Peripheral arterial disease (PAD) occurs when plaque builds up in the arteries (atherosclerosis), reducing blood flow to the limbs. Common risk factors of PAD include smoking, exposure to secondhand smoke, high blood pressure, high lipids (cholesterol and/or triglycerides), diabetes, obesity, inactivity, age greater than 50, male gender, family history, genetic conditions and ethnicity.
Common symptoms of PAD include pain, fatigue, heaviness, cramping or discomfort in the leg muscles (calf, thigh or buttocks) that occur during activity such as walking or climbing stairs. The location of intermittent claudication depends on where the artery is blocked or narrowed. The pain or discomfort goes away once the activity is stopped and during rest.
Treatment for peripheral arterial disease depends on a person’s overall health, the symptoms, and the results of tests a doctor may perform to diagnose the condition. Treatment may be a combination of lifestyle changes, medications, catheter-based procedures or, in some cases, surgery.
For mild disease, we may recommend that a person remain under observation while adopting lifestyle changes. Smokers should quit. Stopping tobacco use is the first step in treating peripheral arterial disease. Regular walking will help condition muscles and improve blood flow in the legs. Exercise will also help control other risk factors such as high blood pressure, high cholesterol, obesity and diabetes.

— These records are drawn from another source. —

-- ==== Sys2Proof/Laws/Frames.lean ====
section
/-!
SUPPORT. What each compound operation of the generator, the ramp and the cutter does to the fields it sets to a fixed value or leaves alone.
-/

namespace Sys2Proof.Machine

/-! ## returnIdle -/

@[simp] theorem returnIdle_cfg (s : State) : ((returnIdle s).1).cfg = s.cfg := rfl
@[simp] theorem returnIdle_position (s : State) : ((returnIdle s).1).position = s.position := rfl
@[simp] theorem returnIdle_target (s : State) : ((returnIdle s).1).target = s.target := rfl
@[simp] theorem returnIdle_halfPeriod (s : State) : ((returnIdle s).1).halfPeriod = s.halfPeriod := rfl
@[simp] theorem returnIdle_pulsePhase (s : State) : ((returnIdle s).1).pulsePhase = s.pulsePhase := rfl
@[simp] theorem returnIdle_nextEventTime (s : State) : ((returnIdle s).1).nextEventTime = s.now + u32 s.cfg.idleInterval := rfl
@[simp] theorem returnIdle_active (s : State) : ((returnIdle s).1).active = s.active := rfl
@[simp] theorem returnIdle_rampStartPosition (s : State) : ((returnIdle s).1).rampStartPosition = s.rampStartPosition := rfl
@[simp] theorem returnIdle_rampMidpoint (s : State) : ((returnIdle s).1).rampMidpoint = s.rampMidpoint := rfl
@[simp] theorem returnIdle_rampPhase (s : State) : ((returnIdle s).1).rampPhase = s.rampPhase := rfl
@[simp] theorem returnIdle_rampIndex (s : State) : ((returnIdle s).1).rampIndex = s.rampIndex := rfl
@[simp] theorem returnIdle_rampIterCount (s : State) : ((returnIdle s).1).rampIterCount = s.rampIterCount := rfl
@[simp] theorem returnIdle_targetHalfPeriod (s : State) : ((returnIdle s).1).targetHalfPeriod = s.targetHalfPeriod := rfl
@[simp] theorem returnIdle_direction (s : State) : ((returnIdle s).1).direction = s.direction := rfl
@[simp] theorem returnIdle_slots (s : State) : ((returnIdle s).1).slots = s.slots := rfl
@[simp] theorem returnIdle_writeIndex (s : State) : ((returnIdle s).1).writeIndex = s.writeIndex := rfl
@[simp] theorem returnIdle_readIndex (s : State) : ((returnIdle s).1).readIndex = s.readIndex := rfl
@[simp] theorem returnIdle_currentTarget (s : State) : ((returnIdle s).1).currentTarget = s.currentTarget := rfl
@[simp] theorem returnIdle_stepOut (s : State) : ((returnIdle s).1).stepOut = s.stepOut := rfl
@[simp] theorem returnIdle_dirOut (s : State) : ((returnIdle s).1).dirOut = s.dirOut := rfl
@[simp] theorem returnIdle_enableOut (s : State) : ((returnIdle s).1).enableOut = s.enableOut := rfl
@[simp] theorem returnIdle_servo (s : State) : ((returnIdle s).1).servo = s.servo := rfl
@[simp] theorem returnIdle_now (s : State) : ((returnIdle s).1).now = s.now := rfl
@[simp] theorem returnIdle_timerDeadline (s : State) : ((returnIdle s).1).timerDeadline = s.timerDeadline := rfl
@[simp] theorem returnIdle_irqPending (s : State) : ((returnIdle s).1).irqPending = s.irqPending := rfl
@[simp] theorem returnIdle_fgMode (s : State) : ((returnIdle s).1).fgMode = s.fgMode := rfl
@[simp] theorem returnIdle_settleRemaining (s : State) : ((returnIdle s).1).settleRemaining = s.settleRemaining := rfl
@[simp] theorem returnIdle_held (s : State) : ((returnIdle s).1).held = s.held := rfl
@[simp] theorem returnIdle_faults (s : State) : ((returnIdle s).1).faults = s.faults := rfl
@[simp] theorem returnIdle_trace (s : State) : ((returnIdle s).1).trace = s.trace := rfl
@[simp] theorem returnIdle_requests (s : State) : ((returnIdle s).1).requests = s.requests := rfl
@[simp] theorem returnIdle_responses (s : State) : ((returnIdle s).1).responses = s.responses := rfl
@[simp] theorem returnIdle_schedule (s : State) : ((returnIdle s).1).schedule = s.schedule := rfl
@[simp] theorem returnIdle_turns (s : State) : ((returnIdle s).1).turns = s.turns := rfl

/-! ## completeMove -/

@[simp] theorem completeMove_cfg (s : State) : ((completeMove s).1).cfg = s.cfg := rfl
@[simp] theorem completeMove_position (s : State) : ((completeMove s).1).position = s.position := rfl
@[simp] theorem completeMove_target (s : State) : ((completeMove s).1).target = s.target := rfl
@[simp] theorem completeMove_halfPeriod (s : State) : ((completeMove s).1).halfPeriod = s.halfPeriod := rfl
@[simp] theorem completeMove_pulsePhase (s : State) : ((completeMove s).1).pulsePhase = false := rfl
@[simp] theorem completeMove_nextEventTime (s : State) : ((completeMove s).1).nextEventTime = s.now + u32 s.cfg.idleInterval := rfl
@[simp] theorem completeMove_active (s : State) : ((completeMove s).1).active = false := rfl
@[simp] theorem completeMove_rampStartPosition (s : State) : ((completeMove s).1).rampStartPosition = s.rampStartPosition := rfl
@[simp] theorem completeMove_rampMidpoint (s : State) : ((completeMove s).1).rampMidpoint = s.rampMidpoint := rfl
@[simp] theorem completeMove_rampPhase (s : State) : ((completeMove s).1).rampPhase = .none := rfl
@[simp] theorem completeMove_rampIndex (s : State) : ((completeMove s).1).rampIndex = 0 := rfl
@[simp] theorem completeMove_rampIterCount (s : State) : ((completeMove s).1).rampIterCount = 0#16 := rfl
@[simp] theorem completeMove_targetHalfPeriod (s : State) : ((completeMove s).1).targetHalfPeriod = s.targetHalfPeriod := rfl
@[simp] theorem completeMove_direction (s : State) : ((completeMove s).1).direction = s.direction := rfl
@[simp] theorem completeMove_slots (s : State) : ((completeMove s).1).slots = s.slots := rfl
@[simp] theorem completeMove_writeIndex (s : State) : ((completeMove s).1).writeIndex = s.writeIndex := rfl
@[simp] theorem completeMove_readIndex (s : State) : ((completeMove s).1).readIndex = s.readIndex := rfl
@[simp] theorem completeMove_currentTarget (s : State) : ((completeMove s).1).currentTarget = s.currentTarget := rfl
@[simp] theorem completeMove_stepOut (s : State) : ((completeMove s).1).stepOut = s.stepOut := rfl
@[simp] theorem completeMove_dirOut (s : State) : ((completeMove s).1).dirOut = s.dirOut := rfl
@[simp] theorem completeMove_enableOut (s : State) : ((completeMove s).1).enableOut = s.enableOut := rfl
@[simp] theorem completeMove_servo (s : State) : ((completeMove s).1).servo = s.servo := rfl
@[simp] theorem completeMove_now (s : State) : ((completeMove s).1).now = s.now := rfl
@[simp] theorem completeMove_timerDeadline (s : State) : ((completeMove s).1).timerDeadline = s.timerDeadline := rfl
@[simp] theorem completeMove_irqPending (s : State) : ((completeMove s).1).irqPending = s.irqPending := rfl
@[simp] theorem completeMove_fgMode (s : State) : ((completeMove s).1).fgMode = s.fgMode := rfl
@[simp] theorem completeMove_settleRemaining (s : State) : ((completeMove s).1).settleRemaining = s.settleRemaining := rfl
@[simp] theorem completeMove_held (s : State) : ((completeMove s).1).held = s.held := rfl
@[simp] theorem completeMove_faults (s : State) : ((completeMove s).1).faults = s.faults := rfl
@[simp] theorem completeMove_trace (s : State) : ((completeMove s).1).trace = s.trace ++ [{ event := .complete, time := s.now }] := rfl
@[simp] theorem completeMove_requests (s : State) : ((completeMove s).1).requests = s.requests := rfl
@[simp] theorem completeMove_responses (s : State) : ((completeMove s).1).responses = s.responses := rfl
@[simp] theorem completeMove_schedule (s : State) : ((completeMove s).1).schedule = s.schedule := rfl
@[simp] theorem completeMove_turns (s : State) : ((completeMove s).1).turns = s.turns := rfl

/-! ## returnRemaining -/

@[simp] theorem returnRemaining_cfg (s : State) : ((returnRemaining s).1).cfg = s.cfg := by unfold returnRemaining; dsimp only; split <;> rfl
@[simp] theorem returnRemaining_position (s : State) : ((returnRemaining s).1).position = s.position := by unfold returnRemaining; dsimp only; split <;> rfl
@[simp] theorem returnRemaining_target (s : State) : ((returnRemaining s).1).target = s.target := by unfold returnRemaining; dsimp only; split <;> rfl
@[simp] theorem returnRemaining_halfPeriod (s : State) : ((returnRemaining s).1).halfPeriod = s.halfPeriod := by unfold returnRemaining; dsimp only; split <;> rfl
@[simp] theorem returnRemaining_pulsePhase (s : State) : ((returnRemaining s).1).pulsePhase = s.pulsePhase := by unfold returnRemaining; dsimp only; split <;> rfl
@[simp] theorem returnRemaining_active (s : State) : ((returnRemaining s).1).active = s.active := by unfold returnRemaining; dsimp only; split <;> rfl
@[simp] theorem returnRemaining_rampStartPosition (s : State) : ((returnRemaining s).1).rampStartPosition = s.rampStartPosition := by unfold returnRemaining; dsimp only; split <;> rfl
@[simp] theorem returnRemaining_rampMidpoint (s : State) : ((returnRemaining s).1).rampMidpoint = s.rampMidpoint := by unfold returnRemaining; dsimp only; split <;> rfl
@[simp] theorem returnRemaining_rampPhase (s : State) : ((returnRemaining s).1).rampPhase = s.rampPhase := by unfold returnRemaining; dsimp only; split <;> rfl
@[simp] theorem returnRemaining_rampIndex (s : State) : ((returnRemaining s).1).rampIndex = s.rampIndex := by unfold returnRemaining; dsimp only; split <;> rfl
@[simp] theorem returnRemaining_rampIterCount (s : State) : ((returnRemaining s).1).rampIterCount = s.rampIterCount := by unfold returnRemaining; dsimp only; split <;> rfl
@[simp] theorem returnRemaining_targetHalfPeriod (s : State) : ((returnRemaining s).1).targetHalfPeriod = s.targetHalfPeriod := by unfold returnRemaining; dsimp only; split <;> rfl
@[simp] theorem returnRemaining_direction (s : State) : ((returnRemaining s).1).direction = s.direction := by unfold returnRemaining; dsimp only; split <;> rfl
@[simp] theorem returnRemaining_slots (s : State) : ((returnRemaining s).1).slots = s.slots := by unfold returnRemaining; dsimp only; split <;> rfl
@[simp] theorem returnRemaining_writeIndex (s : State) : ((returnRemaining s).1).writeIndex = s.writeIndex := by unfold returnRemaining; dsimp only; split <;> rfl
@[simp] theorem returnRemaining_readIndex (s : State) : ((returnRemaining s).1).readIndex = s.readIndex := by unfold returnRemaining; dsimp only; split <;> rfl
@[simp] theorem returnRemaining_currentTarget (s : State) : ((returnRemaining s).1).currentTarget = s.currentTarget := by unfold returnRemaining; dsimp only; split <;> rfl
@[simp] theorem returnRemaining_stepOut (s : State) : ((returnRemaining s).1).stepOut = s.stepOut := by unfold returnRemaining; dsimp only; split <;> rfl
@[simp] theorem returnRemaining_dirOut (s : State) : ((returnRemaining s).1).dirOut = s.dirOut := by unfold returnRemaining; dsimp only; split <;> rfl
@[simp] theorem returnRemaining_enableOut (s : State) : ((returnRemaining s).1).enableOut = s.enableOut := by unfold returnRemaining; dsimp only; split <;> rfl
@[simp] theorem returnRemaining_servo (s : State) : ((returnRemaining s).1).servo = s.servo := by unfold returnRemaining; dsimp only; split <;> rfl
@[simp] theorem returnRemaining_now (s : State) : ((returnRemaining s).1).now = s.now := by unfold returnRemaining; dsimp only; split <;> rfl
@[simp] theorem returnRemaining_timerDeadline (s : State) : ((returnRemaining s).1).timerDeadline = s.timerDeadline := by unfold returnRemaining; dsimp only; split <;> rfl
@[simp] theorem returnRemaining_irqPending (s : State) : ((returnRemaining s).1).irqPending = s.irqPending := by unfold returnRemaining; dsimp only; split <;> rfl
@[simp] theorem returnRemaining_fgMode (s : State) : ((returnRemaining s).1).fgMode = s.fgMode := by unfold returnRemaining; dsimp only; split <;> rfl
@[simp] theorem returnRemaining_settleRemaining (s : State) : ((returnRemaining s).1).settleRemaining = s.settleRemaining := by unfold returnRemaining; dsimp only; split <;> rfl
@[simp] theorem returnRemaining_held (s : State) : ((returnRemaining s).1).held = s.held := by unfold returnRemaining; dsimp only; split <;> rfl
@[simp] theorem returnRemaining_faults (s : State) : ((returnRemaining s).1).faults = s.faults := by unfold returnRemaining; dsimp only; split <;> rfl
@[simp] theorem returnRemaining_trace (s : State) : ((returnRemaining s).1).trace = s.trace := by unfold returnRemaining; dsimp only; split <;> rfl
@[simp] theorem returnRemaining_requests (s : State) : ((returnRemaining s).1).requests = s.requests := by unfold returnRemaining; dsimp only; split <;> rfl
@[simp] theorem returnRemaining_responses (s : State) : ((returnRemaining s).1).responses = s.responses := by unfold returnRemaining; dsimp only; split <;> rfl
@[simp] theorem returnRemaining_schedule (s : State) : ((returnRemaining s).1).schedule = s.schedule := by unfold returnRemaining; dsimp only; split <;> rfl
@[simp] theorem returnRemaining_turns (s : State) : ((returnRemaining s).1).turns = s.turns := by unfold returnRemaining; dsimp only; split <;> rfl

Eating healthy foods can help lower high cholesterol levels and control diabetes. And those who are overweight should lose weight.
Medications cannot cure peripheral arterial disease, but they can help treat conditions that contribute to the disease, such as high cholesterol and triglycerides, high blood pressure or diabetes.
Several procedures can treat narrowed or blocked arteries. In angioplasty, a thin tube (catheter) with a tiny balloon at its tip is inserted into a blood vessel and threaded to the blocked area of the artery. The balloon is then inflated, pushing plaque to the side and opening the artery. Sometimes a wire mesh tube (stent) is wrapped around the balloon so that when the balloon is inserted and inflated, the stent is opened and positioned within the artery. The balloon is then deflated and removed, leaving the stent in place.